Hotels in Thailand have recorded their best July occupancy rates in six years, according to STR Global, but booming arrivals from China and Russia are something of a double-edged sword, warns analyst Bill Barnett. “Mass tourism is the elephant in the room of every major resort destination in Asia,” he says, while the key Thai destination of Phuket faces “a mounting infrastructure dilemma”.
“Sustained direct access to the island is having a major impact on the hospitality sector and it is resulting in an increasingly self-sufficient position for Brand Phuket,” says Mr Barnett, Managing Director of C9 Hotelworks.

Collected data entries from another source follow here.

-- ==== Sys2Proof/Tests/Slice0.lean ====
section
/-! SUPPORT. Tests of the model: configurations that the checks refuse, words written out from the
encoding tables, the worked examples and vectors of spec/95_test_vectors.md (each test names its
source), and for every obligation with hypotheses a witness that meets them. -/

namespace Sys2Proof.Tests

set_option Elab.async false

open Sys2Proof Sys2Proof.Machine

/-! ### Helpers -/

/-- The reset voice of the default configuration. -/
def rv : Voice := Voice.reset defaultCfg

/-- The default engine with the given record as voice 0 and voice 1 at reset. -/
def one (V : Voice) : State := { State.reset with voices := [V, rv] }

/-- An operator in fixed mode, in Sustain, at a given pitch, phase and attenuation. -/
def held (pitch : BitVec 16) (phase egCur : Nat) : OpRec :=
  { OpRec.reset defaultCfg with
    pitch := pitch, mode := 1, phase := phase, egCur := egCur, egStage := .sustain }

/-- An operator at reset values `n` samples after its key-on: attenuation down by 4 a sample, phase
up by 256. -/
def silent (n : Nat) : OpRec :=
  { OpRec.reset defaultCfg with phase := 256 * n, egCur := 0xFFFFFF - 4 * n, egStage := .attack }

/-- Voice 0 after one command word, and the word on `DOUT`, from a given voice 0. -/
def after (w : Word) (V : Voice) : Option (Voice × Word) :=
  match step { one V with port := [w] } with
  | .next t => t.voices.head?.map fun W => (W, t.dout)
  | .fault _ => none
  | .refused _ => none

/-- A property of voice 0 and `DOUT` after one command word. -/
def check (w : Word) (V : Voice) (p : Voice → Word → Bool) : Bool :=
  match after w V with
  | some (W, x) => p W x
  | none => false

/-! ### WellFormed: a configuration that each check refuses (R6) -/

theorem test_default_accepted : defaultCfg.wf = true := by decide +kernel

theorem test_nvoice_zero_refused : { defaultCfg with nvoice := 0 }.wf = false := by decide +kernel
theorem test_nvoice_17_refused : { defaultCfg with nvoice := 17 }.wf = false := by decide +kernel
theorem test_widths_refused : { defaultCfg with accW := 0 }.wf = false := by decide +kernel
theorem test_fbBase_refused : { defaultCfg with fbBase := 6 }.wf = false := by decide +kernel
theorem test_lcg_refused : { defaultCfg with lcgA := 256 }.wf = false := by decide +kernel
theorem test_atNum_refused : { defaultCfg with atNum := 256 }.wf = false := by decide +kernel
theorem test_lsq_length_refused :
    { defaultCfg with lsq := { defaultLsq with size := 1023 } }.wf = false := by decide +kernel
theorem test_expm_increasing_refused :
    { defaultCfg with expm := { defaultExpm with image := 1 <<< 14 } }.wf = false := by
  decide +kernel
theorem test_freqm_low_refused :
    { defaultCfg with freqm := { defaultFreqm with image := 0 } }.wf = false := by decide +kernel
theorem test_lfoSine_refused : { defaultCfg with lfoSine := ⟨8, 64, 128⟩ }.wf = false := by
  decide +kernel
theorem test_egInc_length_refused : { defaultCfg with egInc := ⟨24, 63, 0⟩ }.wf = false := by
  decide +kernel
theorem test_pmsGain_refused : { defaultCfg with pmsGain := ⟨9, 8, 256⟩ }.wf = false := by
  decide +kernel
theorem test_amsGain_refused : { defaultCfg with amsGain := ⟨9, 4, 256⟩ }.wf = false := by
  decide +kernel
theorem test_compAtt_refused : { defaultCfg with compAtt := ⟨12, 7, 0⟩ }.wf = false := by
  decide +kernel
theorem test_algRom_refused :
    { defaultCfg with algRom := defaultAlgRom.take 31 }.wf = false := by decide +kernel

“New airlift from Mainland China, Russia, plus the massive pick up in regional low-cost carrier flights is driving a new era of mass tourism to the island and the hotel sector is a clear beneficiary of the growing trend.”

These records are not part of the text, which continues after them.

/-- Whether a row of the table is an instruction of a queue, with words of its own. -/
def Instr.isQueue : Instr → Bool
  | .externalResultArrival _ _ _ => false
  | .fack _ _ => false
  | .lqtailWrite _ _ => false
  | .lqownWrite _ _ => false
  | .leaseWrite _ _ => false
  | .vfReset _ => false
  | .tlbinv _ _ => false
  | .keyRotationArm _ _ => false
  | .scrubVisit _ _ => false
  | .ideKmKeyProgram _ _ => false
  | .hostCompletionArrival _ _ _ _ => false
  | .cxlMemRead _ => false
  | .cxlMemWrite _ _ _ _ => false
  | .errchWrite _ => false
  | .errlnkWrite _ => false
  | .traceTriggerNow _ => false
  | .profcntLowRead _ _ _ => false
  | .bringUp _ => false
  | .supplyDroop _ => false
  | .giferFlitReceive _ _ _ _ => false
  | .registerWrite _ _ _ => false
  | .add _ _ _ => true
  | .sub _ _ _ => true
  | .mul _ _ _ => true
  | .mulh _ _ _ => true
  | .mulhz _ _ _ => true
  | .div _ _ _ => true
  | .divz _ _ _ => true
  | .rem _ _ _ => true
  | .remz _ _ _ => true
  | .min _ _ _ => true
  | .max _ _ _ => true
  | .minz _ _ _ => true
  | .maxz _ _ _ => true
  | .and _ _ _ => true
  | .or _ _ _ => true
  | .xor _ _ _ => true
  | .andn _ _ _ => true
  | .shl _ _ _ => true
  | .shr _ _ _ => true
  | .sar _ _ _ => true
  | .rotl _ _ _ => true
  | .neg _ _ => true
  | .abs _ _ => true
  | .not _ _ => true
  | .clz _ _ => true
  | .ctz _ _ => true
  | .popc _ _ => true
  | .brev _ _ => true
  | .mov _ _ => true
  | .satn _ _ _ _ => true
  | .crng16 _ _ _ => true
  | .crng32 _ _ _ => true
  | .ext _ _ _ => true
  | .dep _ _ _ => true
  | .addi _ _ _ => true
  | .movi _ _ => true
  | .movih _ _ => true
  | .cmp _ _ _ _ => true
  | .cmpi _ _ _ _ => true
  | .tst _ _ _ _ => true
  | .sel _ _ _ _ => true
  | .pand _ _ _ => true
  | .por _ _ _ => true
  | .pxor _ _ _ => true
  | .pnot _ _ => true
  | .pmov _ _ => true
  | .ppack _ => true
  | .punpack _ => true
  | .tagset _ _ => true
  | .tagget _ _ => true
  | .addLong _ => true
  | .subLong _ => true
  | .mulLong _ => true
  | .mulhLong _ => true
  | .mulhzLong _ => true
  | .divLong _ => true
  | .divzLong _ => true
  | .remLong _ => true
  | .remzLong _ => true
  | .minLong _ => true
  | .maxLong _ => true
  | .minzLong _ => true
  | .maxzLong _ => true
  | .andLong _ => true
  | .orLong _ => true
  | .xorLong _ => true
  | .andnLong _ => true
  | .shlLong _ => true
  | .shrLong _ => true
  | .sarLong _ => true
  | .rotlLong _ => true
  | .negLong _ => true
  | .absLong _ => true
  | .notLong _ => true
  | .clzLong _ => true
  | .ctzLong _ => true
  | .popcLong _ => true
  | .brevLong _ => true
  | .movLong _ => true
  | .satnLong _ => true
  | .crng16Long _ => true
  | .crng32Long _ => true
  | .extLong _ => true
  | .depLong _ => true
  | .moviLong _ => true
  | .movihLong _ => true
  | .cmpLong _ _ => true
  | .tstLong _ _ => true
  | .selLong _ => true
  | .waitt _ _ => true
  | .sigt _ _ => true
  | .pfx _ => true
  | .pbr _ _ => true
  | .pbrs _ _ => true
  | .br _ _ _ _ => true
  | .call _ _ => true
  | .ret _ => true
  | .loopImm _ _ _ => true
  | .loopReg _ _ _ => true
  | .lbrk _ _ _ => true
  | .ovl _ => true
  | .penlift _ => true
  | .waitc _ => true
  | .waitcUntil _ => true
  | .trap _ => true
  | .rdid _ _ => true
  | .rdclk _ => true
  | .csrrd _ _ => true
  | .csrwr _ _ => true
  | .brk _ => true
  | .ld _ _ _ _ _ => true
  | .st _ _ _ _ => true
  | .fence _ => true
  | .sfence _ _ => true
  | .probe _ _ _ => true
  | .unpin _ => true
  | .ldLong _ => true
  | .stLong _ => true
  | .spill _ => true
  | .fill _ => true
  | .ldx _ => true
  | .stx _ => true
  | .atomAdd _ => true
  | .atomMin _ => true
  | .atomMax _ => true
  | .atomAnd _ => true
  | .atomOr _ => true
  | .atomXor _ => true
  | .atomXchg _ => true
  | .atomCas _ => true
  | .atomFadd _ => true
  | .atomMinZ _ => true
  | .atomMaxZ _ => true
  | .ratomAdd _ => true
  | .ratomMin _ => true
  | .ratomMax _ => true
  | .ratomAnd _ => true
  | .ratomOr _ => true
  | .ratomXor _ => true
  | .ratomXchg _ => true
  | .ratomCas _ => true
  | .ratomFadd _ => true
  | .ratomMinZ _ => true
  | .ratomMaxZ _ => true
  | .waita _ _ => true
  | .vadd _ => true
  | .vsub _ => true
  | .vmul _ => true
  | .vfma _ => true
  | .vfms _ => true
  | .vneg _ => true
  | .vabs _ => true
  | .vmin _ => true
  | .vmax _ => true
  | .vcmp _ => true
  | .vsel _ => true
  | .vcvt _ => true
  | .vrcp _ => true
  | .vrsq _ => true
  | .vsqrt _ => true
  | .vexp2 _ => true
  | .vlog2 _ => true
  | .vsum _ => true
  | .vmaxr _ => true
  | .vminr _ => true
  | .vdot _ => true
  | .vclamp _ => true
  | .vscl _ => true
  | .viadd _ => true
  | .visub _ => true
  | .vimul _ => true
  | .vshl _ => true
  | .vshr _ => true
  | .vand _ => true
  | .vor _ => true
  | .vxor _ => true
  | .vshuf _ => true
  | .vbcast _ => true
  | .vslide _ => true
  | .vzip _ => true
  | .vunzip _ => true
  | .dqntSurvey _ => true
  | .dqntHead _ => true
  | .dqntQ _ => true
  | .ddq _ => true
  | .dscale _ => true
  | .mma _ => true
  | .wld _ => true
  | .accz _ => true
  | .accrd _ => true
  | .accwr _ => true
  | .accadd _ => true
  | .accsc _ => true
  | .cpy _ => true
  | .cpyh _ => true
  | .cpyw _ => true
  | .cpyt _ => true
  | .gath _ => true
  | .scat _ => true
  | .cpysf _ => true
  | .sigw _ => true
  | .bcst _ => true
  | .coll _ => true
  | .inkc _ => true
  | .inkf _ => true
  | .timld _ => true
  | .send _ => true
  | .sendi _ => true
  | .recv _ => true
  | .recvw _ => true
  | .bar _ => true
  | .bara _ => true
  | .barw _ => true
  | .privilegedOnChipMapWrite _ _ _ => false
  | .stackTemperatureRefreshDemand _ _ => false
  | .controlStateParityError _ _ _ => false
  | .giferLinkDown _ => false
  | .lineDispatch => false
  | .crossingWordCompletion => false
  | .targetBufferFill => false
  | .sliceWriteLanding => false
  | .nevWindowStart => false
  | .waitcDelayExpiry => false
  | .mmaChunkStart => false
  | .mmaLanding => false
  | .ceLineRequest => false
  | .hbmSlotAccess => false
  | .hostSlotAccess => false
  | .lineLanding => false
  | .lateLandingFreeze => false
  | .postedWriteCompletion => false
  | .completionSignalWrite => false
  | .flitHop => false
  | .messageArrival => false
  | .ratomHomePerform => false
  | .ratomReplyLanding => false
  | .barrierCompletion => false
  | .collResultLanding => false
  | .inkwellFill => false
  | .inkwellCopy => false
  | .inkwellAxpby => false
  | .inkwellSgdwf => false
  | .inkwellMomwf => false
  | .inkwellRqnt => false
  | .inkwellDigest => false
  | .inkwellStatusLanding => false
  | .waitaWake => false
  | .tileHalted => false
  | .folioCommit => false
  | .folioEviction => false
  | .penliftOverdue => false
  | .launchTimeout => false
  | .localHandlerEntry => false
  | .trapPostToHost => false
  | .probeResolve => false
  | .launchRecord => false
  | .preemptRecord => false
  | .resumeRecord => false
  | .tileRelease => false
  | .channelClearSweep => false
  | .retireTile => false
  | .restoreTile => false
  | .retireChannel => false
  | .retrainGiferLink => false
  | .retireGiferLink => false
  | .keyRotationComplete => false
  | .migratePage => false
  | .migrationLineCopy => false
  | .signetEvidence => false
  | .signetImportKey => false
  | .signetGenerateKey => false
  | .signetReadCertChain => false
  | .warningWindowStart => false
  | .ckptStart => false
  | .ckptArm => false
  | .ckptDisarm => false
  | .ckptAbort => false
  | .ckptSnapshot => false
  | .ckptCopyLine => false
  | .debugStop => false
  | .debugResume => false
  | .debugStopAtCycle => false
  | .debugCycleReached => false
  | .armBrk => false
  | .disarmBrk => false
  | .traceCaptureEnd => false
  | .snapshotFolio => false
  | .snapshotPackage => false
  | .fwStage => false
  | .fwActivate => false
  | .clockStepUp => false
  | .nop => true
  | .halt => true
  | .ifence => true
  | .tret => true
  | .perstAssertion => false

end Sys2Proof
end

Mr Barnett says top growth markets are China (66%), Eastern Europe (33%) and Malaysia (17%).
He says there’s a strong development pipeline driven by both international and domestic investment.
“Between now and 2015, 5,080 new rooms are under development which will increase total inventory by 11%.
“However, there are obstacles in the future.
“Despite a upwards trading pattern, mass tourism is the elephant in the room of every major resort destination in Asia and the island continues to face both a mounting infrastructure dilemma and lacks a clear-cut long-term tourism plan.
“This can perhaps be best demonstrated by the delayed upgrade plans at the gateway Phuket International Airport.
“With the expansion plan now expected to be completed by 2015, assuming an average annual growth rate of 5%, the expanded airport would hit capacity by 2017.
“Essentially this equates to a scenario of a new facility being dead on arrival.”